- Location: Boone Township, St. Charles County, Missouri, USA
- Nearest city: Chesterfield, MO
- Coordinates: 38°39′47″N 90°42′32″W﻿ / ﻿38.663°N 90.709°W
- Area: 2,547 acres (10.3 km^{2})
- Established: 1978
- Governing body: Missouri Department of Conservation
- Website: Official website

= Howell Island Conservation Area =

Protected land in Missouri, U.S.

Howell Island Conservation Area protected area covering 2547 acre and managed by the Missouri Department of Conservation on Howell Island located in the Missouri River in Boone Township, St. Charles County, Missouri, although the MDOC land surrounding the parking area is in St.
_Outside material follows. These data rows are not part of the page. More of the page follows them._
-- ==== Sys2Proof/Laws/Plant.lean ====
section
/-! SUPPORT. What the supervisor, the pumps, the heartbeat and a module reset leave, each said once. -/

set_option linter.all false

/- One theorem at a time: the threads of many at once take more memory than a check may use. -/
set_option Elab.async false

namespace Sys2Proof.Machine

open Sys2Proof.Safety

theorem onSensor_sensor (s : State) (k j : Nat) (f : Sensor → Sensor) : (s.onSensor k f).sensor j = if j = k then f (s.sensor k) else s.sensor j := by
  simp only [State.sensor, State.onSensor, onThm_thm, fget_fput]

theorem sensor_congr {s t : State} (k : Nat) (h : t.thm.sensors = s.thm.sensors) : t.sensor k = s.sensor k := by simp only [State.sensor, h]

theorem ctl_congr {s t : State} (k : Nat) (h : t.ctls = s.ctls) : t.ctl k = s.ctl k := by simp only [State.ctl, h]

theorem forAll_map {α β : Type} (g : α → β) (f : β → State → State) (xs : List α) (s : State) : forAll (xs.map g) f s = forAll xs (fun a t => f (g a) t) s := by
  unfold forAll; rw [List.foldl_map]

/-- A record of Cairn changes the hut book and its counts alone. -/
theorem cairnEvent_cool (c v : Nat) (a : List Byte) (s : State) : (cairnEvent c v a s).cool = s.cool := kept .cool (T := [.hdrs, .hut]) (by simp)

theorem cairnEvent_cairn (c v : Nat) (a : List Byte) (s : State) : (cairnEvent c v a s).cairn = s.cairn := kept .cairn (T := [.hdrs, .hut]) (by simp)

theorem cairnEvent_env (c v : Nat) (a : List Byte) (s : State) : (cairnEvent c v a s).env = s.env := kept .env (T := [.hdrs, .hut]) (by simp)

/-- What the supervisor's change of state leaves. -/
theorem coolSet_cool (st : CoolSt) (s : State) : (coolSet st s).cool = { s.cool with st := st } := by
  have ht : ∀ n (t : State), (thmRaise n t).cool = t.cool := fun n t => kept .cool (T := [.hdrs, .host, .glob]) (by simp)
  have he : ∀ n (t : State), (endInjection n t).cool = t.cool := fun n t => kept .cool (T := [.hdrs, .host, .glob, .loop, .hut]) (by simp)
  unfold coolSet; extract_lets old s1 s2
  split
  · next h => rw [h]
  · have h1 : s1.cool = { s.cool with st := st } := by rw [ht]; rfl
    have h2 : s2.cool = s1.cool := by simp only [s2]; split <;> [exact cairnEvent_cool _ _ _ _; (split <;> [exact cairnEvent_cool _ _ _ _; rfl])]
    split
    · rw [he, h2, h1]
    · rw [h2, h1]

theorem coolSet_same (st : CoolSt) (s : State) : (coolSet st s).env = s.env ∧ (coolSet st s).cairn = s.cairn ∧ (coolSet st s).pwr = s.pwr ∧ (coolSet st s).cores = s.cores :=
  ⟨kept .env (T := [.hdrs, .host, .glob, .cool, .loop, .hut]) (by simp), kept .cairn (T := [.hdrs, .host, .glob, .cool, .loop, .hut]) (by simp),
   kept .pwr (T := [.hdrs, .host, .glob, .cool, .loop, .hut]) (by simp), kept .cores (T := [.hdrs, .host, .glob, .cool, .loop, .hut]) (by simp)⟩

theorem drvOnly_cool {s t : State} (h : only [.drv] s t) : t.cool = s.cool := h .cool (by simp)

theorem drvOnly_env {s t : State} (h : only [.drv] s t) : t.env = s.env := h .env (by simp)

theorem drvOnly_cairn {s t : State} (h : only [.drv] s t) : t.cairn = s.cairn := h .cairn (by simp)

theorem pumpsLoop_cool (s : State) : (pumpsLoop s).cool = { s.cool with maxed := [] } := by
  unfold pumpsLoop
  show ({ (forAll s.cool.maxed (fun m t => motorMode m 2 t) s).cool with maxed := [] } : CoolSup) = _
  rw [drvOnly_cool (by simp : only [.drv] s (forAll s.cool.maxed (fun m t => motorMode m 2 t) s))]

theorem pumpsMax_cool (s : State) : (pumpsMax s).cool = { s.cool with maxed := pumpNums s } := by
  unfold pumpsMax
  show ({ (forAll (pumpNums s) (fun m t => motorMode m 3 t) s).cool with maxed := pumpNums s } : CoolSup) = _
  rw [drvOnly_cool (by simp : only [.drv] s (forAll (pumpNums s) (fun m t => motorMode m 3 t) s))]

theorem pumpsSafe_keeps (s : State) : only [.cool, .drv] s (pumpsSafe s) := by simp

theorem pumpsSafe_cool (s : State) : (pumpsSafe s).cool = { s.cool with maxed := [] } := by
  unfold pumpsSafe
  generalize hu : forAll _ _ s = u
  have : only [.drv] s u := by rw [← hu]; refine forAll_keeps ?_ _ _; intro m t; (try dsimp only); split <;> simp
  show ({ u.cool with maxed := [] } : CoolSup) = _
  rw [drvOnly_cool this]

/-- What the start of a proof leaves. -/
theorem beginProof_fields (s : State) : (beginProof s).cool = { s.cool with st := .proving, window := none, proofFailed := false, proofTs := s.env.ts } ∧
    (beginProof s).pwr = { s.pwr with caps := { s.pwr.caps with cool := 0 } } := by
  unfold beginProof; extract_lets s1
  have h : only [.drv] (coolSet .proving s) s1 := by simp only [s1]; simp
  have h1 : s1.cool = { s.cool with st := .proving } := by rw [drvOnly_cool h, coolSet_cool]
  have h2 : s1.pwr = s.pwr := (h .pwr (by simp)).trans (coolSet_same _ _).2.2.1
  clear_value s1
  refine ⟨?_, ?_⟩
  · show ({ s1.cool with window := none, proofFailed := false, proofTs := s.env.ts } : CoolSup) = _; rw [h1]
  · show ({ s1.pwr with caps := { s1.pwr.caps with cool := 0 } } : PwrBlk) = _; rw [h2]

/-- What a heartbeat leaves. -/
theorem heartbeat_fields (seq : BitVec 16) (s : State) : (heartbeat seq s).pwr.committed = s.pwr.caps ∧ (heartbeat seq s).pwr.caps = s.pwr.caps ∧ (heartbeat seq s).pwr.hbSeq = seq ∧ (heartbeat seq s).pwr.hbTs = some s.env.tsCopy := by
  have hm : ∀ p : PwrBlk, (updateMeter p).1.committed = p.committed ∧ (updateMeter p).1.caps = p.caps ∧ (updateMeter p).1.hbSeq = p.hbSeq ∧ (updateMeter p).1.hbTs = p.hbTs := by
    intro p; unfold updateMeter; extract_lets ms ds em ed q sat
    split
    · exact ⟨rfl, rfl, rfl, rfl⟩
    · split <;> exact ⟨rfl, rfl, rfl, rfl⟩
  have hp : ∀ c v (t : State), (pwrEvent c v t).pwr = t.pwr := by intro c v t; unfold pwrEvent; simp
  have hr : ∀ c v (t : State), (raise c v t).pwr = t.pwr := by intro c v t; simp
  unfold heartbeat; extract_lets p good
  obtain ⟨a, b, c, d⟩ := hm { p with committed := p.caps, hbSeq := seq, hbTs := some s.env.tsCopy, hbGood := good }
  generalize updateMeter _ = u at *
  dsimp only; split
  · rw [hp, hr]; exact ⟨a, b, c, d⟩
  · exact ⟨a, b, c, d⟩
Louis County. The island is bounded by the Missouri River on the north side and Centaur Chute to the south. The island is mostly forested in bottomland trees such as sycamore and cottonwood.

== History ==
The island was named for either Thomas or John Howell, who were early settlers in the area. The island was purchased by the Department of Conservation in 1978. The island was submerged during the Great Flood of 1993.

== Geography ==
This is a low lying, tree-covered island in the Missouri River. When the river is about 16 ft at the St. Charles gauge (about 17.8 miles downstream), the Centaur causeway, which provides land access, is flooded. The island is covered by 2336 acre of forest and woodland, 94 acre of old fields, and 117 acre of crop lands.

== Recreation ==
The area provides a limited amount of recreational activities. Camping is permitted by boaters who are traveling the Missouri River between April 1 and September 30, so long as they camp within 100 yd of the river. There is an 8.0 mi multi-use trail on the island open to hiking and biking. Horses are not permitted on the island.

===Hunting and fishing ===
Fishing is permitted in the Missouri River, which borders the north side of the island for 5 mi, as well as the Centaur Chute. Hunting is permitted during hunting season provided that regulations are followed. Deer hunting is permitted by archery only.